Exercise brief: Here is the task for the records below: repeat exactly the lines from the one with "def v0 (i : Instr)" to the one with "theorem test_isub : v0", both included, and nothing else.

Stored data:
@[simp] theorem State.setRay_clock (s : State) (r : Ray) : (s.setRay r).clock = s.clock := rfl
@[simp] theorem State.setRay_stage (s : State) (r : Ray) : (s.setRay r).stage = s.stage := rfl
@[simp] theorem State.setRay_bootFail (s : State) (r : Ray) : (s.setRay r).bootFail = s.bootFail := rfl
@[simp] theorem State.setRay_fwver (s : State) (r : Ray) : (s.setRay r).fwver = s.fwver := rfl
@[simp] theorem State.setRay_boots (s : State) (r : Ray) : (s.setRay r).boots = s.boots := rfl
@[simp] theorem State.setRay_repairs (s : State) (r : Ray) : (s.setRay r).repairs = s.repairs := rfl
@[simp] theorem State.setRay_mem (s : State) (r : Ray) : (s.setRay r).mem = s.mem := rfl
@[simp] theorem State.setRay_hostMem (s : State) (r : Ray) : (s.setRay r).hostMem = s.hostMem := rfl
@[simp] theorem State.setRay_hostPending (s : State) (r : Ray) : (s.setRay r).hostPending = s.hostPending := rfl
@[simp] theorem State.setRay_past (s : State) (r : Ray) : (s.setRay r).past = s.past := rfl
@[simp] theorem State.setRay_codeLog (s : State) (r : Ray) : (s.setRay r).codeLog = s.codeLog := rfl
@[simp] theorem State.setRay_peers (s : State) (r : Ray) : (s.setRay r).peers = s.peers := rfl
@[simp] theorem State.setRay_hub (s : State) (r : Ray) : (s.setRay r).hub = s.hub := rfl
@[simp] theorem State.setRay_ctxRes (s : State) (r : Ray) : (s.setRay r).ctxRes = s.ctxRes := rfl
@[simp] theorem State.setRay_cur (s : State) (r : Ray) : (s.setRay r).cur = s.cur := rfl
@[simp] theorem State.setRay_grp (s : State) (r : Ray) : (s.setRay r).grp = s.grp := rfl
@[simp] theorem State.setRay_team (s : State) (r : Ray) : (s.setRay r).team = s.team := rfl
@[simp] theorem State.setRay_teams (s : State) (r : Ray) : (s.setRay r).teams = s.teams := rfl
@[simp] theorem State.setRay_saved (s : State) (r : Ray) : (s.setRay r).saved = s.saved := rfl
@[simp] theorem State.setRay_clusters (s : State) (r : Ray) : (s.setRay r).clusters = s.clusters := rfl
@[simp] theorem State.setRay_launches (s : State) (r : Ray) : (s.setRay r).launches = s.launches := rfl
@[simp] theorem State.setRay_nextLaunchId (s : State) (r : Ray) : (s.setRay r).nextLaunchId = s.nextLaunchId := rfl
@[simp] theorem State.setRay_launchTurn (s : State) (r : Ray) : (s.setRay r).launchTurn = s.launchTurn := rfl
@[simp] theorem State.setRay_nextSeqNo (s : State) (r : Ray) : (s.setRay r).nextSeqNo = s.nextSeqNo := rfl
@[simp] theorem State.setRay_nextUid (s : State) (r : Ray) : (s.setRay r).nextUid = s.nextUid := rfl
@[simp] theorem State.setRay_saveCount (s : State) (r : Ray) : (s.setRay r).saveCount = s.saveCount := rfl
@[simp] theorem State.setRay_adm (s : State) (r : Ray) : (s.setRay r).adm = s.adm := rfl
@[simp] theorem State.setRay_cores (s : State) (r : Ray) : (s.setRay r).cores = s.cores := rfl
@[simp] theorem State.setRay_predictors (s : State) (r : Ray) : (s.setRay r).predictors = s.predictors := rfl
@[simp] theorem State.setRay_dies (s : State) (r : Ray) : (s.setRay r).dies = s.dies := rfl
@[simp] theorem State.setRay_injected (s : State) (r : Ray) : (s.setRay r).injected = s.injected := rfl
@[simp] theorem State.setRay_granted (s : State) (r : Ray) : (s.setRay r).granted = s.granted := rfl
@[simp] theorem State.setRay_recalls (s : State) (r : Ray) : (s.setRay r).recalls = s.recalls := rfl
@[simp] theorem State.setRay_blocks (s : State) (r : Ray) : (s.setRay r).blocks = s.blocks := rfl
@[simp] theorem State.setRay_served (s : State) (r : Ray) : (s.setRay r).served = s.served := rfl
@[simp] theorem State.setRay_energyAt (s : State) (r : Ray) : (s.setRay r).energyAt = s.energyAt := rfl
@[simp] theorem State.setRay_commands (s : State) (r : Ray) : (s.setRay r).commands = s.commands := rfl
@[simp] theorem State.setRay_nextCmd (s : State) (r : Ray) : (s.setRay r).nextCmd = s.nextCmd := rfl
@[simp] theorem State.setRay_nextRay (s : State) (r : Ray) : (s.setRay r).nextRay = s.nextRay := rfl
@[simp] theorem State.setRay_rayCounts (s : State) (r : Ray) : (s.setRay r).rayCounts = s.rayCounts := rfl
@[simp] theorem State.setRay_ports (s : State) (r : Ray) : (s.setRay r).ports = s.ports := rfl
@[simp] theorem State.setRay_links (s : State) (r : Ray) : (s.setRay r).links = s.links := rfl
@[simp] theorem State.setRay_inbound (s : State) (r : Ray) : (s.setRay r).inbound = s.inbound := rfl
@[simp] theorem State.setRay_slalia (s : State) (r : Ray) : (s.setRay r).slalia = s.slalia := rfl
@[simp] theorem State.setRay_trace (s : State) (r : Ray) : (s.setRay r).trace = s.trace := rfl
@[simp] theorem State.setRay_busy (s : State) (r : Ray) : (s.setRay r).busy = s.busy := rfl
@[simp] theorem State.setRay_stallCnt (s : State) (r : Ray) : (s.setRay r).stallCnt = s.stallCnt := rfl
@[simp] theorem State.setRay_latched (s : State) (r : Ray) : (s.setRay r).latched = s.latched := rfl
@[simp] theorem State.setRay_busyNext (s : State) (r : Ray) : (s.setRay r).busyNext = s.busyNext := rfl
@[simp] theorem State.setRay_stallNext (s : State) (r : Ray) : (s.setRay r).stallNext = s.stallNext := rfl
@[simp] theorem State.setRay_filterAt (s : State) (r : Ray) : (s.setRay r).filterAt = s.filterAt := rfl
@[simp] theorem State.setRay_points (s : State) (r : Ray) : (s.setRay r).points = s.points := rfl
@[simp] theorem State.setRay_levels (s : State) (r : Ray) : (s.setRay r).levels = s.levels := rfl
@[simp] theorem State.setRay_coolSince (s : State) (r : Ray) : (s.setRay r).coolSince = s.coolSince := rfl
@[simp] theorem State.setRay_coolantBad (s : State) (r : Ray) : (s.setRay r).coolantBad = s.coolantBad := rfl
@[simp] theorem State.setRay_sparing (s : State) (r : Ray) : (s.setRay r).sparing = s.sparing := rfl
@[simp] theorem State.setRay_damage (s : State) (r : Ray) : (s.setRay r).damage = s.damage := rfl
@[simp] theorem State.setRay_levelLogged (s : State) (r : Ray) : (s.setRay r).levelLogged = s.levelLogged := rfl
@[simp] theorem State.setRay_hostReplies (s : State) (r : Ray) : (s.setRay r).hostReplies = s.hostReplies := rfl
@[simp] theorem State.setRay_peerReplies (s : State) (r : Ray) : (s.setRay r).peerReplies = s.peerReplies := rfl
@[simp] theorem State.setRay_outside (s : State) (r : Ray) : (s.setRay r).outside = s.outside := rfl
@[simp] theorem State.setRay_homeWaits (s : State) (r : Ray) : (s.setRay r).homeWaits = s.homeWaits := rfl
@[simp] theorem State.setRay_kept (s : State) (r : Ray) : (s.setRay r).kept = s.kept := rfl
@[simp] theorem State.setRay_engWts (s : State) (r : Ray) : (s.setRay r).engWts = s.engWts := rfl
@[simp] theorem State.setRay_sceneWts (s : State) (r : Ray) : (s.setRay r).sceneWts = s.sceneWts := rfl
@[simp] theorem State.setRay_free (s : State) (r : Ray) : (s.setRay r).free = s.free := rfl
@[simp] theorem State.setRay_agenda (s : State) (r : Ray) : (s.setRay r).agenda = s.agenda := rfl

...

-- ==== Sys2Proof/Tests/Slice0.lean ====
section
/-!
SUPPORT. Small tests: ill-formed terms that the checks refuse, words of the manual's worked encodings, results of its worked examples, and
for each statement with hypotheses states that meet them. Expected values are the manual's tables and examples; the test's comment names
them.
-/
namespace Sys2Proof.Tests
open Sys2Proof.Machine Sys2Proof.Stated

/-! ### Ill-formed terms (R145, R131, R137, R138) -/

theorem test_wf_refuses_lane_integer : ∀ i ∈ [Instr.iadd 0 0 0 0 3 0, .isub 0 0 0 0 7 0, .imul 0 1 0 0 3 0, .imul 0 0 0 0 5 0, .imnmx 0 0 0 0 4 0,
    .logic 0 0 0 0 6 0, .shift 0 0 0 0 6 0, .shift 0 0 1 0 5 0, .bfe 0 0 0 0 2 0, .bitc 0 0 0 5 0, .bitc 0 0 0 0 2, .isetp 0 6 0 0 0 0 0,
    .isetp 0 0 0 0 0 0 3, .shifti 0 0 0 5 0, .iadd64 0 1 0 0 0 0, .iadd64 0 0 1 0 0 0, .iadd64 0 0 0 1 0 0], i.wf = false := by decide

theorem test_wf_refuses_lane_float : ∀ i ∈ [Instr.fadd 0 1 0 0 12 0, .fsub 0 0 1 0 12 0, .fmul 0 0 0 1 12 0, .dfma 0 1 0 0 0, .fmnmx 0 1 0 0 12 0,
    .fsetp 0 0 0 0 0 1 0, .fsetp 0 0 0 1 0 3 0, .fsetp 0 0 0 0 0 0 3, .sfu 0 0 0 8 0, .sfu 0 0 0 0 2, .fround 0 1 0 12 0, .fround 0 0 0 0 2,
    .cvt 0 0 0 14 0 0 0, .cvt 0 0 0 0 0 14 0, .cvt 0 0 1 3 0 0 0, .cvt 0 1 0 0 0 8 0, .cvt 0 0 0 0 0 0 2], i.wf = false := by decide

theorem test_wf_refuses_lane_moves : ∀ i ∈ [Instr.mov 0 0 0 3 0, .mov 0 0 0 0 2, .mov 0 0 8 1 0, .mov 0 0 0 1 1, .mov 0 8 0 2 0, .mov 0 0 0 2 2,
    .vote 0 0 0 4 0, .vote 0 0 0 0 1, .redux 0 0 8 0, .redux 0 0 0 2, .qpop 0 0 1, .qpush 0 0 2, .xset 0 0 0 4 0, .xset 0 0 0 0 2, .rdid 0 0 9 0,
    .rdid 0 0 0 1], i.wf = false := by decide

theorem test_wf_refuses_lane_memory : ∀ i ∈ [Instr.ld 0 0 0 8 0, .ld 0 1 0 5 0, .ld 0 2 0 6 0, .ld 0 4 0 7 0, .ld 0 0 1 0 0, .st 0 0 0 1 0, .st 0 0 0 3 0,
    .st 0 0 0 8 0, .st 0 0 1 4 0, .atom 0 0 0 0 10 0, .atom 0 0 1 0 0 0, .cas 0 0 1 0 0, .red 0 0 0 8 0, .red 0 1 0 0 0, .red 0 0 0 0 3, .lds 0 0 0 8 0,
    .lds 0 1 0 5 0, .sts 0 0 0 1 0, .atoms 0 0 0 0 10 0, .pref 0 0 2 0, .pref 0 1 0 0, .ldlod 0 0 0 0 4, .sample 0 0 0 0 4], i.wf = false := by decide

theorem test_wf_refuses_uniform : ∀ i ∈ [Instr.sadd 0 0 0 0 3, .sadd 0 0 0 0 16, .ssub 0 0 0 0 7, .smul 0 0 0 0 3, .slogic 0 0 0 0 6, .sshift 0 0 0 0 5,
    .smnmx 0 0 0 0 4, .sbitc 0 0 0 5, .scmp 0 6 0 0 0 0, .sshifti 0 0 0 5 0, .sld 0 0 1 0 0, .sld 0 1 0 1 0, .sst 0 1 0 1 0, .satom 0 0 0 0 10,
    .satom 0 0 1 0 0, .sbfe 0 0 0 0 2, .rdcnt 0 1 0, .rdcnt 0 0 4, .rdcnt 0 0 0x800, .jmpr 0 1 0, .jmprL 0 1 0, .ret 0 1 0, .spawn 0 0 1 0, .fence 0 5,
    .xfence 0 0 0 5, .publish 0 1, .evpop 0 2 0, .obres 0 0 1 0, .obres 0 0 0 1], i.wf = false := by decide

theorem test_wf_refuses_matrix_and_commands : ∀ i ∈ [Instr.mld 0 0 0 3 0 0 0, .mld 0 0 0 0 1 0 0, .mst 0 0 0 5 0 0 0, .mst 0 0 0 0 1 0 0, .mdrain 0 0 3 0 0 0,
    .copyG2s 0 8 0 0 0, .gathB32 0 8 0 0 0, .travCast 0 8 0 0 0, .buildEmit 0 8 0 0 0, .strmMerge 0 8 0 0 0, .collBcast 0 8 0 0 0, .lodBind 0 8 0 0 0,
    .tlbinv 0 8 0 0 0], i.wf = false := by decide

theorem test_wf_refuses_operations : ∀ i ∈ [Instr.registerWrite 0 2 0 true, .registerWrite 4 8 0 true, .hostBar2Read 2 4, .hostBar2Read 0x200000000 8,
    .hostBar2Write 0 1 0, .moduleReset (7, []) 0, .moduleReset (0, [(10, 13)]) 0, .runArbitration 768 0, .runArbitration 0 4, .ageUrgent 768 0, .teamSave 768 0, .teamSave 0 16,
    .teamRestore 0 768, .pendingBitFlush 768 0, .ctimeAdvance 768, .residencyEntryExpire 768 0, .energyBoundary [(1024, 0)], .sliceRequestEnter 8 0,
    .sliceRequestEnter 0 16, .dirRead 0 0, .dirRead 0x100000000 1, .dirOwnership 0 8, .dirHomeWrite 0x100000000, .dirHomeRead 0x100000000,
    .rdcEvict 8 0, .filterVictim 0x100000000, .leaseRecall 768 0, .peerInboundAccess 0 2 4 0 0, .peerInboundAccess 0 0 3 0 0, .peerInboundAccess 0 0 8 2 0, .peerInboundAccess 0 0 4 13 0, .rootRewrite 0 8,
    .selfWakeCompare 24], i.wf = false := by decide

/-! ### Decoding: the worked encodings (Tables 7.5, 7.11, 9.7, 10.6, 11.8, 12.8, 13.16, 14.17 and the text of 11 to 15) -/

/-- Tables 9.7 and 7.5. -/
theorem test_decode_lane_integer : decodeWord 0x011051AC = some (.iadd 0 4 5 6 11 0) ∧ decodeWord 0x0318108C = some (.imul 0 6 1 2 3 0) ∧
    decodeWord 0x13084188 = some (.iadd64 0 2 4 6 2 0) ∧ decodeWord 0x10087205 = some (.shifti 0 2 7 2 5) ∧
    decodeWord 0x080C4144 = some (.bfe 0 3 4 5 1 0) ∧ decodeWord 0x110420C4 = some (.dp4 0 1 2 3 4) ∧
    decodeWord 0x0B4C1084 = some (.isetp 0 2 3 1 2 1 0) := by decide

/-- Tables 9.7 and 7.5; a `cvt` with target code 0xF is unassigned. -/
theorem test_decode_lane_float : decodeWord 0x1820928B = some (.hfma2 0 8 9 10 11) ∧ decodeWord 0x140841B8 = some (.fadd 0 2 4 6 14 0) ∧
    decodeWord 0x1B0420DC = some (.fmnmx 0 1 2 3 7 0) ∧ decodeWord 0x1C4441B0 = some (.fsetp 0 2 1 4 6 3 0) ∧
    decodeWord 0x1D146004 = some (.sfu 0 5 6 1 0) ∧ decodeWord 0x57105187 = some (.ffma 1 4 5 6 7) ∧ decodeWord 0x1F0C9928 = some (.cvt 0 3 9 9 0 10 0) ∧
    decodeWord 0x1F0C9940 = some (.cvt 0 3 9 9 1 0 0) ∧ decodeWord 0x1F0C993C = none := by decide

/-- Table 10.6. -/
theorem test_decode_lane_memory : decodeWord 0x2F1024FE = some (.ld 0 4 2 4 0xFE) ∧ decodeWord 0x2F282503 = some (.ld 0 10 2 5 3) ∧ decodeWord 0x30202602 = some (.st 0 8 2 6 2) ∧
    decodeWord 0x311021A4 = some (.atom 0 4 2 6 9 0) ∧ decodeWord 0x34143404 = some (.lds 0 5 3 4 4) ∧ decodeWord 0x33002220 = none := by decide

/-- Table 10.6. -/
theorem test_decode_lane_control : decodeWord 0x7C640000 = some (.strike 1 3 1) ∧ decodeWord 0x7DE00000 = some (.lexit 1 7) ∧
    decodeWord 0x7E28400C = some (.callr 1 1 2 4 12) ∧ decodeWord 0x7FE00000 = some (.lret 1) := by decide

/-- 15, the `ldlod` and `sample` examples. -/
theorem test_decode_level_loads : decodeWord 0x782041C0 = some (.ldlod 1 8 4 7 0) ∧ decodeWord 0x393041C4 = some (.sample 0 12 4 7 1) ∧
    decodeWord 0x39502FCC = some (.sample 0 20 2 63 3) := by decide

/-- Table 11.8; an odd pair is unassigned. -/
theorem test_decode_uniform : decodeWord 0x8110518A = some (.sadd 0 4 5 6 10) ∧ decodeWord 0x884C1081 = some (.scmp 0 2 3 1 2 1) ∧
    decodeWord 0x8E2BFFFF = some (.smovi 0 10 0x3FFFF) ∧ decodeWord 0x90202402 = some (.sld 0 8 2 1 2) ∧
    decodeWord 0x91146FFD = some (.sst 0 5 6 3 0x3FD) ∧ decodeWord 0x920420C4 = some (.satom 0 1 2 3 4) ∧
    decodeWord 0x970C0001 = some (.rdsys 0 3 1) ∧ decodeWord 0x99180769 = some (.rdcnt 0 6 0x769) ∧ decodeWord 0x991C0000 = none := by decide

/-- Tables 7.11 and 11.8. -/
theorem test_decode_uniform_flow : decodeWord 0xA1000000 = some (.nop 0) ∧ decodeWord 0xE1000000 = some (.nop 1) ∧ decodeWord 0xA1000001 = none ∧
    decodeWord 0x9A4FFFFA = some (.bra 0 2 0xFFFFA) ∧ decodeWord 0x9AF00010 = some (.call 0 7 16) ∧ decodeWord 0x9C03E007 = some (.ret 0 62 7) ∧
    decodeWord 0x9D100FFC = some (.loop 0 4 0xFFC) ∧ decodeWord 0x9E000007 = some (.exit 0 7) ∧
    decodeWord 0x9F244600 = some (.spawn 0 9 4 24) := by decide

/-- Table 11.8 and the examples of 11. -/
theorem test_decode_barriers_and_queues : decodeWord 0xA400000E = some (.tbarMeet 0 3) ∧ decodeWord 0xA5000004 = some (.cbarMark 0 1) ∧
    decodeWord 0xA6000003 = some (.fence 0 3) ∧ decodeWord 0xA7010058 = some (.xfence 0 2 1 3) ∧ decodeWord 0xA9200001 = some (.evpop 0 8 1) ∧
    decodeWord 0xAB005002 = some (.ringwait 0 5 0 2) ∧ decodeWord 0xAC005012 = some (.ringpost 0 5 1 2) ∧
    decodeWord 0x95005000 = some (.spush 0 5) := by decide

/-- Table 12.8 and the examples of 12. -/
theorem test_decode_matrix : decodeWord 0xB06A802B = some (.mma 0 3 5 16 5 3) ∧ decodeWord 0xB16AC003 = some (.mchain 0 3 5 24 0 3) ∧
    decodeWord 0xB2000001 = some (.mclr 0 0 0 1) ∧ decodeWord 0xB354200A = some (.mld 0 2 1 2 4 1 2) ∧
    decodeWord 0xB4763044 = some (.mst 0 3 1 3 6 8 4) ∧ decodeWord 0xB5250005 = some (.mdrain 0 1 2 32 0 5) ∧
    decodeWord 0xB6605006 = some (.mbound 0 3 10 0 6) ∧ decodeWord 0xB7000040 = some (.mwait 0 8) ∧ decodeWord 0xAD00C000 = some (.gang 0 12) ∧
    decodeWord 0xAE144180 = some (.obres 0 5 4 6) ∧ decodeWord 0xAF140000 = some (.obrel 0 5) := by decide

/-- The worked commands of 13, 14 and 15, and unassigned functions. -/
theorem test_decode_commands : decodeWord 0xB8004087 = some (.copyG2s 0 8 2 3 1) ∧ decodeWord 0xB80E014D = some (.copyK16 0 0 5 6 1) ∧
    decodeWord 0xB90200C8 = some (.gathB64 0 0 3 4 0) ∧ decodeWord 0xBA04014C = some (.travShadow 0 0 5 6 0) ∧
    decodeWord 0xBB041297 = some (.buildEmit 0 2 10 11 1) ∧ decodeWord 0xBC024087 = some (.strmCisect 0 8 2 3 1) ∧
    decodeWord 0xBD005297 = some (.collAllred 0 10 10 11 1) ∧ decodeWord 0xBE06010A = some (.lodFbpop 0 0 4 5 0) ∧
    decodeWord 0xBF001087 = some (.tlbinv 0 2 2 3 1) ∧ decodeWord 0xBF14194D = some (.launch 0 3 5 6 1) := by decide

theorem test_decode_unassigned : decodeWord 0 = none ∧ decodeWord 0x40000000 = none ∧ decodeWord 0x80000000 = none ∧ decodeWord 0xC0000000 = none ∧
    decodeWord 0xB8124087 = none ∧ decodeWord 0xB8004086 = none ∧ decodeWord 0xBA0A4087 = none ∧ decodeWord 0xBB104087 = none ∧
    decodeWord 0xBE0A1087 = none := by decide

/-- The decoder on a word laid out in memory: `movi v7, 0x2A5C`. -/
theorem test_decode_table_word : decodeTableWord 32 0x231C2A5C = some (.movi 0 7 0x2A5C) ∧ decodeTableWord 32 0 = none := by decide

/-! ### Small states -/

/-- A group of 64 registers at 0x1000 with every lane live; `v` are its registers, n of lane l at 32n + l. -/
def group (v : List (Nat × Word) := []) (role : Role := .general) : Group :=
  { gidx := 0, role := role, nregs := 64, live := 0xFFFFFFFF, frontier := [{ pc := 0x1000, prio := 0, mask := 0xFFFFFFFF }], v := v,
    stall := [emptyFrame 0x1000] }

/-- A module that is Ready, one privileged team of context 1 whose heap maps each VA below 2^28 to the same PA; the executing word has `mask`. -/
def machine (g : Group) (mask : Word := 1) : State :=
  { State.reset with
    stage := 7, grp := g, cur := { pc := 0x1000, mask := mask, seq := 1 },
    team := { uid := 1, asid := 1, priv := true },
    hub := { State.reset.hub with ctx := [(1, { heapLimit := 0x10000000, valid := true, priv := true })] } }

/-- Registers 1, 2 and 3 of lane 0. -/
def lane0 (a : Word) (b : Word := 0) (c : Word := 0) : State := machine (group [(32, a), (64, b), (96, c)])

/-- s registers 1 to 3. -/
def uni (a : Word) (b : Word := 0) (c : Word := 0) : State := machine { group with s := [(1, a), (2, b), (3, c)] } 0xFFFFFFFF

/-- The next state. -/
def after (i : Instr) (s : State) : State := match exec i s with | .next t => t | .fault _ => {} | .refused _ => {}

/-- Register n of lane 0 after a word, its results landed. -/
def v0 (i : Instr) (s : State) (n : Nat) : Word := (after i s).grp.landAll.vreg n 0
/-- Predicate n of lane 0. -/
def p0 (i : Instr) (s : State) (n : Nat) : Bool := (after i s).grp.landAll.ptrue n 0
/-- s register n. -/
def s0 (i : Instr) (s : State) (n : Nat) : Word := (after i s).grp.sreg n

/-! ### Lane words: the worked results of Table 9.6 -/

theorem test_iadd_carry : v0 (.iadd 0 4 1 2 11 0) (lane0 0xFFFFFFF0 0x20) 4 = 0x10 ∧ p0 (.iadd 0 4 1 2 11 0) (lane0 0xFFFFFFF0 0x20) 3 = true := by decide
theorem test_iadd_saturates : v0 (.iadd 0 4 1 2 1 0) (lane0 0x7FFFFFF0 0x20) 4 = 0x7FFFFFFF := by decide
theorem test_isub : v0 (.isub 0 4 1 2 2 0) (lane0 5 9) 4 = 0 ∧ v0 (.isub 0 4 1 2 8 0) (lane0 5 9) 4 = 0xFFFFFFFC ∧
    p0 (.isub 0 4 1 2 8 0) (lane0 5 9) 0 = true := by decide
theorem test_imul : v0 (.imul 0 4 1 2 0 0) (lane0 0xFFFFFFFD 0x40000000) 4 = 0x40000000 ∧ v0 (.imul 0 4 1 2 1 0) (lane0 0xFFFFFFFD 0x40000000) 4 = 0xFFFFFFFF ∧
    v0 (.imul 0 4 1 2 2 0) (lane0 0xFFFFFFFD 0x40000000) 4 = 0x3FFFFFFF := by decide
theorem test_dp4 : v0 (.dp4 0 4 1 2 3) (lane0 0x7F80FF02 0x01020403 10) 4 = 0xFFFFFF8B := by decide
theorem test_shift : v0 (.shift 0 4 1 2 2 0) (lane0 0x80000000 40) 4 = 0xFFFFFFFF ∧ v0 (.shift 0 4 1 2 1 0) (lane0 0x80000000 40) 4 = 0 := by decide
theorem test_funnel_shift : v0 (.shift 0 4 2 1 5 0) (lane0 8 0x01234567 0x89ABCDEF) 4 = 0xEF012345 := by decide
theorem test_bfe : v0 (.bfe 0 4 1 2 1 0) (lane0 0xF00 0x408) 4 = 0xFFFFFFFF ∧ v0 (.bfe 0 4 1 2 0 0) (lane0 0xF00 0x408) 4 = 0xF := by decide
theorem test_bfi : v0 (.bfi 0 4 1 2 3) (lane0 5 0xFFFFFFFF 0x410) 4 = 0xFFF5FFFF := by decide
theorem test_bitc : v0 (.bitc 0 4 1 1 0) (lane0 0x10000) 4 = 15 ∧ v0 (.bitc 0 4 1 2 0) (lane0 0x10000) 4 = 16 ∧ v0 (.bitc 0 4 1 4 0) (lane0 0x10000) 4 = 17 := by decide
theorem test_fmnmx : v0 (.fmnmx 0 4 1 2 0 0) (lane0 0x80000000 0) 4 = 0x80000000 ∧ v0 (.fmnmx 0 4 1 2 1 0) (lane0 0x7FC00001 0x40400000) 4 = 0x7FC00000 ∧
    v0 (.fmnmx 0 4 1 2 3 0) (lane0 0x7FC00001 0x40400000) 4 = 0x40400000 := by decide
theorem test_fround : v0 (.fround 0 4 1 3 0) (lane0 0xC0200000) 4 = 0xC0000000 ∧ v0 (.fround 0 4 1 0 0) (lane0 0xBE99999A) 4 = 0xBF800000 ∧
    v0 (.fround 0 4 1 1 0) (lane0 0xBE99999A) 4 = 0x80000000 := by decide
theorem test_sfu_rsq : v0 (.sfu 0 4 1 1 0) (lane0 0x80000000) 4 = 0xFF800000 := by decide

Exercise output:
def v0 (i : Instr) (s : State) (n : Nat) : Word := (after i s).grp.landAll.vreg n 0
/-- Predicate n of lane 0. -/
def p0 (i : Instr) (s : State) (n : Nat) : Bool := (after i s).grp.landAll.ptrue n 0
/-- s register n. -/
def s0 (i : Instr) (s : State) (n : Nat) : Word := (after i s).grp.sreg n

/-! ### Lane words: the worked results of Table 9.6 -/

theorem test_iadd_carry : v0 (.iadd 0 4 1 2 11 0) (lane0 0xFFFFFFF0 0x20) 4 = 0x10 ∧ p0 (.iadd 0 4 1 2 11 0) (lane0 0xFFFFFFF0 0x20) 3 = true := by decide
theorem test_iadd_saturates : v0 (.iadd 0 4 1 2 1 0) (lane0 0x7FFFFFF0 0x20) 4 = 0x7FFFFFFF := by decide
theorem test_isub : v0 (.isub 0 4 1 2 2 0) (lane0 5 9) 4 = 0 ∧ v0 (.isub 0 4 1 2 8 0) (lane0 5 9) 4 = 0xFFFFFFFC ∧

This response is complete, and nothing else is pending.